Rudy Giuliani's wife, Judith, has also tried to stay under the radar following two unflattering magazine stories.

The political wife of decades past had a well-defined role as a behind-the-scenes helpmate. Pat Nixon barely spoke. Abigail McCarthy considered herself "excess baggage." Bess Truman dodged the public altogether, saying: "I am not the one elected. I have nothing to say to the public." Jackie Kennedy rarely campaigned. Mamie Eisenhower said, "Ike runs the country, and I turn the pork chops."

A 21st-century campaign doesn't allow much room for a candidate's wife to disengage. The lightning media turnaround coupled with a celebrity culture shines the same white-hot lights on the spouse that were once reserved for just the candidate. Elizabeth Edwards has been startlingly outspoken during this campaign, calling in to a live news-talk program to take on right-wing pundit Ann Coulter on national television and saying there was too much "hatred" of Hillary Clinton for her to win the general election.
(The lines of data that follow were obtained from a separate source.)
-- ==== Sys2Proof/Machine/State.lean ====
section
/-! DEFINITION. The state record `S` of 10_state.md (R20 to R34), the events of 00_scope.md R10, the ways a step can
stop, and the state after reset (70_reset_and_hazards.md R261). -/

namespace Sys2Proof.Machine

/-- The block has no trap mechanism: every error is a completion status (60_exceptions.md, its opening and R236). No
operation raises a fault, so the type has no constructor. -/
inductive Fault
deriving DecidableEq, Repr

/-- Why the model gives a step or a read no meaning. -/
inductive Refusal where
  /-- Raised by an arm of `exec` for an instruction without a meaning yet; no arm does so now. Safe. -/
  | notModelled (mnemonic : String)
  /-- Raised by `step` where the configuration is not legal (00_scope.md R6, 93_implementation_defined.md U12: "A model
  refuses any other configuration"). Safe. -/
  | illegalConfiguration
  /-- Raised by `hostReadRespData` where `resp_valid = 0` (70_reset_and_hazards.md R265, 93_implementation_defined.md U9:
  "A model refuses a read of `resp_data` while `resp_valid = 0`"). No step raises it. Safe. -/
  | responseNotValid
deriving DecidableEq, Repr

/-- `S.phase` (R22). -/
inductive Phase where
  | idle | tx | pause | capture | backoff
deriving DecidableEq, Repr

/-- `S.op` (R23): the running command, opcodes 3 to 7 of 30_encoding.md R81. -/
inductive TransportOp where
  | readReg | readInt | readU32 | writeReg | writeChecked
deriving DecidableEq, Repr

/-- `S.stage` (R24). -/
inductive Stage where
  | main | before | write | after
deriving DecidableEq, Repr

/-- `S.kind` (R25): `R` or `W`. -/
inductive Kind where
  | read | write
deriving DecidableEq, Repr

/-- `S.rx` (R29): the state of the RX sync unit. -/
inductive RxMode where
  | off | hunt | collect | full
deriving DecidableEq, Repr

/-- One record of `S.diag` (R34, 60_exceptions.md R233). -/
structure DiagEntry where
  curAddr : Reg7
  computed : Byte
  received : Byte
deriving DecidableEq, Repr

/-- The events of 00_scope.md R10. The environment chooses them; the machine never does. -/
inductive Event where
  /-- `Cmd(w)`: the host presents the command word `w` -/
  | cmd (w : CmdWord)
  /-- `RxByte(b)`: the line delivers a byte -/
  | rxByte (b : Byte)
  /-- `TxAccept`: the line takes the byte offered on `tx_byte` -/
  | txAccept
  /-- `Tick`: one unit of the time base -/
  | tick
  /-- `Reset` -/
  | reset
deriving DecidableEq, Repr

/-- The block. Every field but `cfg` and `events` is an element of `S` (R20 to R34). -/
structure State where
  /-- the MODEL's own: the instance's configuration (00_scope.md R5), which no event changes (R20) -/
  cfg : Config
  /-- `S.crc` (R21) -/
  crc : Byte
  /-- `S.phase` (R22) -/
  phase : Phase
  /-- `S.op` (R23) -/
  op : TransportOp
  /-- `S.addr` (R23) -/
  addr : Reg7
  /-- `S.data` (R23) -/
  data : Word32
  /-- `S.stage` (R24) -/
  stage : Stage
  /-- `S.kind` (R25) -/
  kind : Kind
  /-- `S.tx_frame` (R25), first byte on the wire first -/
  txFrame : List Byte
  /-- `S.tx_idx` (R25) -/
  txIdx : Nat
  /-- `S.timer` (R26), unbounded as D31 has it -/
  timer : Nat
  /-- `S.attempt` (R27) -/
  attempt : Nat
  /-- `S.limit` (R27) -/
  limit : Nat
  /-- `S.cur_addr` (R28) -/
  curAddr : Reg7
  /-- `S.rx` (R29) -/
  rx : RxMode
  /-- `S.rx_buf` (R30); `S.rx_cnt` is its length (`State.rxCnt`) -/
  rxBuf : List Byte
  /-- `S.before` (R31) -/
  before : Byte
  /-- `S.crc_acc` (R32) -/
  crcAcc : Bool
  /-- `S.resp_valid` (R33) -/
  respValid : Bool
  /-- `S.resp_status` (R33) -/
  respStatus : BitVec 2
  /-- `S.resp_data` (R33) -/
  respData : Word32
  /-- `S.resp_crc_ok` (R33) -/
  respCrcOk : Bool
  /-- `S.wire` (R34), oldest byte first -/
  wire : List Byte
  /-- `S.diag` (R34), oldest record first -/
  diag : List DiagEntry
  /-- the MODEL's own: the events the environment delivers from here on, next first (R10). Quantifying over it is
  quantifying over every behaviour of the host, the line, the remote chip and the clock. -/
  events : List Event
deriving DecidableEq, Repr

/-- `S.rx_cnt = len(S.rx_buf)` (R30). -/
def State.rxCnt (s : State) : Nat := s.rxBuf.length

/-- The state of 70_reset_and_hazards.md R261 with empty records (95_test_vectors.md §0) and no event delivered. The
elements R261 gives "no value" (`op`, `addr`, `data`, `stage`, `kind`, `attempt`, `limit`, `curAddr`, `before`,
`respData`) hold the values assumption 1 names (DESIGN CHOICE). -/
def State.reset : State where
  cfg := Config.atReset
  crc := 0x00
  phase := .idle
  op := .readReg
  addr := 0
  data := 0
  stage := .main
  kind := .read
  txFrame := []
  txIdx := 0
  timer := 0
  attempt := 1
  limit := 1
  curAddr := 0
  rx := .off
  rxBuf := []
  before := 0
  crcAcc := true
  respValid := false
  respStatus := 0
  respData := 0
  respCrcOk := true
  wire := []
  diag := []
  events := []

end Sys2Proof.Machine
end

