-- ==== Sys2Proof/Machine/Flags.lean ====
section
/-! DEFINITION. Status codes and flag computations: 60_exceptions.md R230, 10_state.md R32 and R39, 43_write.md R204. -/

namespace Sys2Proof.Machine

/-- Status 0, OK (R230). -/
def statusOk : BitVec 2 := 0

/-- Status 1, TransportTimeout (R230). -/
def statusTransportTimeout : BitVec 2 := 1

/-- Status 2, IllegalCommand (R230). -/
def statusIllegalCommand : BitVec 2 := 2

/-- Status 3, reserved and never produced (R230, 93_implementation_defined.md U16). -/
def statusReserved : BitVec 2 := 3

/-- `Verified(b, a)` (R204): whether the counter advanced modulo 256 by at least 1. -/
def verified (before after : Byte) : Bool := decide (1 ≤ ((after.toNat : Int) - before.toNat) % 256)

/-- `S.crc_acc` after a captured reply (R32, R152). -/
def accumulateCrc (c : Config) (acc : Bool) (r : List Byte) : Bool := acc && replyCrcOk c r

/-- The `Diag` records a captured reply leaves (R152, R233): one if its CRC check failed, else none. -/
def diagRecords (c : Config) (curAddr : Reg7) (r : List Byte) : List DiagEntry :=
  if replyCrcOk c r then [] else [⟨curAddr, replyCrcComputed c r, replyCrcReceived r⟩]

end Sys2Proof.Machine
end

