-- ==== Sys2Proof/Laws/Encoding.lean ====
section
/-! SUPPORT. The fields of a word built from its parts (30_encoding.md R80). -/

namespace Sys2Proof

/-- The four fields of `op ++ rsv ++ a ++ d` are its four parts. -/
theorem fields_of_append (op rsv : BitVec 4) (a : Byte) (d : Word32) :
    CmdField.op (op ++ rsv ++ a ++ d) = op ∧ CmdField.rsv (op ++ rsv ++ a ++ d) = rsv ∧
    CmdField.a8 (op ++ rsv ++ a ++ d) = a ∧ CmdField.d32 (op ++ rsv ++ a ++ d) = d := by
  refine ⟨?_, ?_, ?_, ?_⟩ <;> apply BitVec.eq_of_getLsbD_eq <;> intro i hi <;>
    simp only [CmdField.op, CmdField.rsv, CmdField.a8, CmdField.d32, BitVec.getLsbD_extractLsb', BitVec.getLsbD_append, hi,
      decide_true, Bool.true_and]
  · rw [if_neg (by omega), if_neg (by omega), if_neg (by omega)]; congr 1; omega
  · rw [if_neg (by omega), if_neg (by omega), if_pos (by omega)]; congr 1; omega
  · rw [if_neg (by omega), if_pos (by omega)]; congr 1; omega
  · rw [if_pos (by omega)]; congr 1; omega

end Sys2Proof
end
She maintains she's not behaving much differently from 2004, when her husband was the Democratic vice presidential nominee. "There's just a lot more coverage," says Edwards, who has received additional attention since revealing she is battling incurable cancer.

"What we're seeing is the collision and collusion of the news media and the need for celebrity," says Paul Costello, who worked for former first lady Rosalynn Carter and Kitty Dukakis, wife of the 1988 Democratic nominee. "There was never this much attention paid to wives during the primaries before."
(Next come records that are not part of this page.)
/-! ### `resetState` (R260) -/

@[simp] theorem resetState_cfg (s : State) : (resetState s).cfg = s.cfg := rfl
@[simp] theorem resetState_crc (s : State) : (resetState s).crc = State.reset.crc := rfl
@[simp] theorem resetState_phase (s : State) : (resetState s).phase = State.reset.phase := rfl
@[simp] theorem resetState_op (s : State) : (resetState s).op = State.reset.op := rfl
@[simp] theorem resetState_addr (s : State) : (resetState s).addr = State.reset.addr := rfl
@[simp] theorem resetState_data (s : State) : (resetState s).data = State.reset.data := rfl
@[simp] theorem resetState_stage (s : State) : (resetState s).stage = State.reset.stage := rfl
@[simp] theorem resetState_kind (s : State) : (resetState s).kind = State.reset.kind := rfl
@[simp] theorem resetState_txFrame (s : State) : (resetState s).txFrame = State.reset.txFrame := rfl
@[simp] theorem resetState_txIdx (s : State) : (resetState s).txIdx = State.reset.txIdx := rfl
@[simp] theorem resetState_timer (s : State) : (resetState s).timer = State.reset.timer := rfl
@[simp] theorem resetState_attempt (s : State) : (resetState s).attempt = State.reset.attempt := rfl
@[simp] theorem resetState_limit (s : State) : (resetState s).limit = State.reset.limit := rfl
@[simp] theorem resetState_curAddr (s : State) : (resetState s).curAddr = State.reset.curAddr := rfl
@[simp] theorem resetState_rx (s : State) : (resetState s).rx = State.reset.rx := rfl
@[simp] theorem resetState_rxBuf (s : State) : (resetState s).rxBuf = State.reset.rxBuf := rfl
@[simp] theorem resetState_before (s : State) : (resetState s).before = State.reset.before := rfl
@[simp] theorem resetState_crcAcc (s : State) : (resetState s).crcAcc = State.reset.crcAcc := rfl
@[simp] theorem resetState_respValid (s : State) : (resetState s).respValid = State.reset.respValid := rfl
@[simp] theorem resetState_respStatus (s : State) : (resetState s).respStatus = State.reset.respStatus := rfl
@[simp] theorem resetState_respData (s : State) : (resetState s).respData = State.reset.respData := rfl
@[simp] theorem resetState_respCrcOk (s : State) : (resetState s).respCrcOk = State.reset.respCrcOk := rfl
@[simp] theorem resetState_wire (s : State) : (resetState s).wire = s.wire := rfl
@[simp] theorem resetState_diag (s : State) : (resetState s).diag = s.diag := rfl
@[simp] theorem resetState_events (s : State) : (resetState s).events = s.events := rfl

/-! ### `withEvents` (R10) -/

@[simp] theorem withEvents_cfg (evs : List Event) (s : State) : (withEvents evs s).cfg = s.cfg := rfl
@[simp] theorem withEvents_crc (evs : List Event) (s : State) : (withEvents evs s).crc = s.crc := rfl
@[simp] theorem withEvents_phase (evs : List Event) (s : State) : (withEvents evs s).phase = s.phase := rfl
@[simp] theorem withEvents_op (evs : List Event) (s : State) : (withEvents evs s).op = s.op := rfl
@[simp] theorem withEvents_addr (evs : List Event) (s : State) : (withEvents evs s).addr = s.addr := rfl
@[simp] theorem withEvents_data (evs : List Event) (s : State) : (withEvents evs s).data = s.data := rfl
@[simp] theorem withEvents_stage (evs : List Event) (s : State) : (withEvents evs s).stage = s.stage := rfl
@[simp] theorem withEvents_kind (evs : List Event) (s : State) : (withEvents evs s).kind = s.kind := rfl
@[simp] theorem withEvents_txFrame (evs : List Event) (s : State) : (withEvents evs s).txFrame = s.txFrame := rfl
@[simp] theorem withEvents_txIdx (evs : List Event) (s : State) : (withEvents evs s).txIdx = s.txIdx := rfl
@[simp] theorem withEvents_timer (evs : List Event) (s : State) : (withEvents evs s).timer = s.timer := rfl
@[simp] theorem withEvents_attempt (evs : List Event) (s : State) : (withEvents evs s).attempt = s.attempt := rfl
@[simp] theorem withEvents_limit (evs : List Event) (s : State) : (withEvents evs s).limit = s.limit := rfl
@[simp] theorem withEvents_curAddr (evs : List Event) (s : State) : (withEvents evs s).curAddr = s.curAddr := rfl
@[simp] theorem withEvents_rx (evs : List Event) (s : State) : (withEvents evs s).rx = s.rx := rfl
@[simp] theorem withEvents_rxBuf (evs : List Event) (s : State) : (withEvents evs s).rxBuf = s.rxBuf := rfl
@[simp] theorem withEvents_before (evs : List Event) (s : State) : (withEvents evs s).before = s.before := rfl
@[simp] theorem withEvents_crcAcc (evs : List Event) (s : State) : (withEvents evs s).crcAcc = s.crcAcc := rfl
@[simp] theorem withEvents_respValid (evs : List Event) (s : State) : (withEvents evs s).respValid = s.respValid := rfl
@[simp] theorem withEvents_respStatus (evs : List Event) (s : State) : (withEvents evs s).respStatus = s.respStatus := rfl
@[simp] theorem withEvents_respData (evs : List Event) (s : State) : (withEvents evs s).respData = s.respData := rfl
@[simp] theorem withEvents_respCrcOk (evs : List Event) (s : State) : (withEvents evs s).respCrcOk = s.respCrcOk := rfl
@[simp] theorem withEvents_wire (evs : List Event) (s : State) : (withEvents evs s).wire = s.wire := rfl
@[simp] theorem withEvents_diag (evs : List Event) (s : State) : (withEvents evs s).diag = s.diag := rfl
@[simp] theorem withEvents_events (evs : List Event) (s : State) : (withEvents evs s).events = evs := rfl

/-! ### `presentWord` (R10) -/

@[simp] theorem presentWord_cfg (w : CmdWord) (s : State) : (presentWord w s).cfg = s.cfg := rfl
@[simp] theorem presentWord_crc (w : CmdWord) (s : State) : (presentWord w s).crc = s.crc := rfl
@[simp] theorem presentWord_phase (w : CmdWord) (s : State) : (presentWord w s).phase = s.phase := rfl
@[simp] theorem presentWord_op (w : CmdWord) (s : State) : (presentWord w s).op = s.op := rfl
@[simp] theorem presentWord_addr (w : CmdWord) (s : State) : (presentWord w s).addr = s.addr := rfl
@[simp] theorem presentWord_data (w : CmdWord) (s : State) : (presentWord w s).data = s.data := rfl
@[simp] theorem presentWord_stage (w : CmdWord) (s : State) : (presentWord w s).stage = s.stage := rfl
@[simp] theorem presentWord_kind (w : CmdWord) (s : State) : (presentWord w s).kind = s.kind := rfl
@[simp] theorem presentWord_txFrame (w : CmdWord) (s : State) : (presentWord w s).txFrame = s.txFrame := rfl
@[simp] theorem presentWord_txIdx (w : CmdWord) (s : State) : (presentWord w s).txIdx = s.txIdx := rfl
@[simp] theorem presentWord_timer (w : CmdWord) (s : State) : (presentWord w s).timer = s.timer := rfl
@[simp] theorem presentWord_attempt (w : CmdWord) (s : State) : (presentWord w s).attempt = s.attempt := rfl
@[simp] theorem presentWord_limit (w : CmdWord) (s : State) : (presentWord w s).limit = s.limit := rfl
@[simp] theorem presentWord_curAddr (w : CmdWord) (s : State) : (presentWord w s).curAddr = s.curAddr := rfl
@[simp] theorem presentWord_rx (w : CmdWord) (s : State) : (presentWord w s).rx = s.rx := rfl
@[simp] theorem presentWord_rxBuf (w : CmdWord) (s : State) : (presentWord w s).rxBuf = s.rxBuf := rfl
@[simp] theorem presentWord_before (w : CmdWord) (s : State) : (presentWord w s).before = s.before := rfl
@[simp] theorem presentWord_crcAcc (w : CmdWord) (s : State) : (presentWord w s).crcAcc = s.crcAcc := rfl
@[simp] theorem presentWord_respValid (w : CmdWord) (s : State) : (presentWord w s).respValid = s.respValid := rfl
@[simp] theorem presentWord_respStatus (w : CmdWord) (s : State) : (presentWord w s).respStatus = s.respStatus := rfl
@[simp] theorem presentWord_respData (w : CmdWord) (s : State) : (presentWord w s).respData = s.respData := rfl
@[simp] theorem presentWord_respCrcOk (w : CmdWord) (s : State) : (presentWord w s).respCrcOk = s.respCrcOk := rfl
@[simp] theorem presentWord_wire (w : CmdWord) (s : State) : (presentWord w s).wire = s.wire := rfl
@[simp] theorem presentWord_diag (w : CmdWord) (s : State) : (presentWord w s).diag = s.diag := rfl
@[simp] theorem presentWord_events (w : CmdWord) (s : State) : (presentWord w s).events = .cmd w :: s.events := rfl

end Sys2Proof.Machine
end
Anthony, the author, says Republican candidates aiming to attract the conservative base have to be more careful about the image they present to a constituency looking for a more traditional marriage. Their wives are far less open about their influence within the campaign.

Cindy McCain, who is chairman of her family's business, an Anheuser-Busch distributor, and active in humanitarian causes, says she feels her platform is best used to soften her husband's image and to talk about family. "The public really does want to see you as a couple," she says.
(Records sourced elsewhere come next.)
-- ==== Sys2Proof/Tests/Slice0.lean ====
section
/-! SUPPORT. The model's own tests: the WellFormed smoke, words written out from the spec's encodings, vectors of
95_test_vectors.md, one step at a time, and for every statement with hypotheses a witness that meets them. -/

namespace Sys2Proof.Tests

open Sys2Proof Sys2Proof.Machine

set_option maxRecDepth 20000

/-! ### WellFormed refuses a register number of 0x80 or more (30_encoding.md R82) -/

theorem test_wellFormed_crc_takes_any_byte :
    (Instr.crcSeed 0xFF).wellFormed = true ∧ (Instr.crcUpdate 0x80).wellFormed = true := by decide
theorem test_illFormed_readReg : (Instr.readReg 0x80).wellFormed = false := by decide
theorem test_illFormed_readInt : (Instr.readInt 0xFF).wellFormed = false := by decide
theorem test_illFormed_readU32 : (Instr.readU32 0x82).wellFormed = false := by decide
theorem test_illFormed_writeReg : (Instr.writeReg 0x80 0xFFFFFFFF).wellFormed = false := by decide
theorem test_illFormed_writeChecked : (Instr.writeChecked 0x90 1).wellFormed = false := by decide

/-! ### Decoding: words bit by bit from opcode_table.json's patterns (OP, RSV, A8, D32), and 95_test_vectors.md §3.1 -/

theorem test_decode_crcSeed :
    decode 0b000100001010101100000000000000000000000000000000 = .cmd (.crcSeed 0xAB) := by decide
theorem test_decode_crcUpdate :
    decode 0b001000000101101000000000000000000000000000000000 = .cmd (.crcUpdate 0x5A) := by decide
theorem test_decode_readReg :
    decode 0b001100000111111100000000000000000000000000000000 = .cmd (.readReg 0x7F) := by decide
theorem test_decode_readInt :
    decode 0b010000000000011000000000000000000000000000000000 = .cmd (.readInt 0x06) := by decide
theorem test_decode_readU32 :
    decode 0b010100000000001000000000000000000000000000000000 = .cmd (.readU32 0x02) := by decide
theorem test_decode_writeReg :
    decode 0b011000000111111111111111111111111111111111111111 = .cmd (.writeReg 0x7F 0xFFFFFFFF) := by decide
theorem test_decode_writeChecked :
    decode 0b011100000001000000000000000000010001111100010000 = .cmd (.writeChecked 0x10 0x00011F10) := by decide
/-- One illegal word for each condition of R85, with the zero word. -/
theorem test_decode_refuses :
    [0x000000000000, 0x800000000000, 0xF00000000000, 0x1F0000000000, 0x308000000000, 0x6080FFFFFFFF, 0x20FF00000001,
      0x500000000001].map decode =
    [.illegal .reservedOpcode, .illegal .reservedOpcode, .illegal .reservedOpcode, .illegal .reservedFieldSet,
      .illegal .registerNumberTooHigh, .illegal .registerNumberTooHigh, .illegal .dataFieldSet,
      .illegal .dataFieldSet] := by decide
theorem test_encode_writeChecked : encode (.writeChecked 0x10 0x00011F10) = 0x701000011F10 := by decide
theorem test_decodeTableWord : decodeTableWord 48 0x607FFFFFFFFF = some (.writeReg 0x7F 0xFFFFFFFF) := by decide
theorem test_decodeTableWord_refuses : decodeTableWord 48 0x1F0000000000 = none := by decide

/-! ### CRC and frames (95_test_vectors.md §2 and §3) -/

/-- V11, and its value under the alternative input order. -/
theorem test_crc_check_value :
    crc8 false [0x31, 0x32, 0x33, 0x34, 0x35, 0x36, 0x37, 0x38, 0x39] 0 = 0xF4 ∧
    crc8 true [0x31, 0x32, 0x33, 0x34, 0x35, 0x36, 0x37, 0x38, 0x39] 0 = 0x04 := by decide
/-- V9: a nonzero seed. -/
theorem test_crc_seeded : crc8 false [0x12] 0x34 = 0xF2 ∧ crc8 true [0x12] 0x34 = 0x73 := by decide
theorem test_readFrame : readFrame Config.atReset 0x06 = [0x05, 0x00, 0x06, 0xD2] := by decide
theorem test_writeFrame :
    writeFrame Config.atReset 0x00 0x12345678 = [0x05, 0x00, 0x80, 0x12, 0x34, 0x56, 0x78, 0x21] := by decide
/-- The reply of §3.3 whose CRC byte is wrong, with its Diag record. -/
theorem test_reply_with_bad_crc :
    replyValue [0x05, 0x00, 0x06, 0xD2, 0x05, 0xFF, 0x06, 0xFF, 0xFF, 0xFF, 0xFE, 0x96] = 0xFFFFFFFE ∧
    diagRecords Config.atReset 0x06 [0x05, 0x00, 0x06, 0xD2, 0x05, 0xFF, 0x06, 0xFF, 0xFF, 0xFF, 0xFE, 0x96] =
      [⟨0x06, 0x97, 0x96⟩] := by decide
/-- §5: a wrap, and no change. -/
theorem test_verified : verified 0xFF 0x00 = true ∧ verified 0x10 0x0F = true ∧ verified 0x07 0x07 = false := by decide
/-- R182's example: the value −2. -/
theorem test_resultValue_signed : resultValue .readInt 0xFFFFFFFE = -2 ∧ resultValue .readU32 0xFFFFFFFE = 4294967294 := by
  decide
/-- X8: the earliest sync byte starts the frame. -/
theorem test_rx_earliest_sync :
    (rxReceive [0x01, 0x05, 0x00, 0x05, 0x00, 0x02, 0xCE, 0x05, 0xFF, 0x02, 0x00, 0x00, 0x00, 0x07, 0xD4]
      { State.reset with rx := .hunt }).rxBuf =
    [0x05, 0x00, 0x05, 0x00, 0x02, 0xCE, 0x05, 0xFF, 0x02, 0x00, 0x00, 0x00] := by decide
/-- R96 with a comment, and R97. -/
theorem test_assembler :
    assembleText Config.atReset "WRITE_CHECKED 0x10, 0x00011F10 ; P3".toList = some [0x701000011F10] ∧
    assembleText Config.atReset "CRC8 0x00, 0x31".toList = some [0x100000000000, 0x203100000000] ∧
    assembleText Config.atReset "READ_REG 0x80".toList = none := by decide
But there is such a thing as too much coupling. Rudy Giuliani has been criticized for taking phone calls from his wife -- 40, the Wall Street Journal estimated -- in the middle of public appearances. Last month, he awkwardly answered a cellphone call from her during a televised speech to the NRA, leaving the audience uneasy. (Fox News actually polled on the subject, and found that only 9 percent of Americans thought it appropriate for a candidate to interrupt a speech to pick up a call from his spouse.)

Jeri Thompson, who initially was believed to be micromanaging her husband's campaign, says her primary role is to "unapologetically" take care of her two toddlers and her husband.

Janet Huckabee, whose husband, Mike, is trying to lay claim to the Christian right, is an executive with Red Cross and ran for secretary of state in Arkansas. Yet in an interview, she is careful to play down her influence and role. "I primarily support my husband," says Huckabee, who said she has kept her job for income, and travels on weekends with the campaign. "On a very simplistic level, I try to be a helpmate.

"My husband is the candidate. He doesn't need me to be as well."

Ann Romney said in an interview that her role as a mother, wife and grandmother is her most important one. Still, these days she doesn't spend all that much time at home.

Limited by a diagnosis of multiple sclerosis a decade ago, Romney says she nonetheless independently travels about three days a week for her husband's campaign.

"What I feel I can do is talk about his personal side," she said. "I can talk about the issues if I'm asked. But I like to let people know we're a family and he's a husband and a father."

Of course, that hasn't stopped her from getting in a periodic jab. Asked earlier this year at a campaign event what distinguished her husband from the rest of the field, this wife of nearly four decades replied sweetly, "He's had only one wife."

Research director Lucy Shackelford contributed to this report.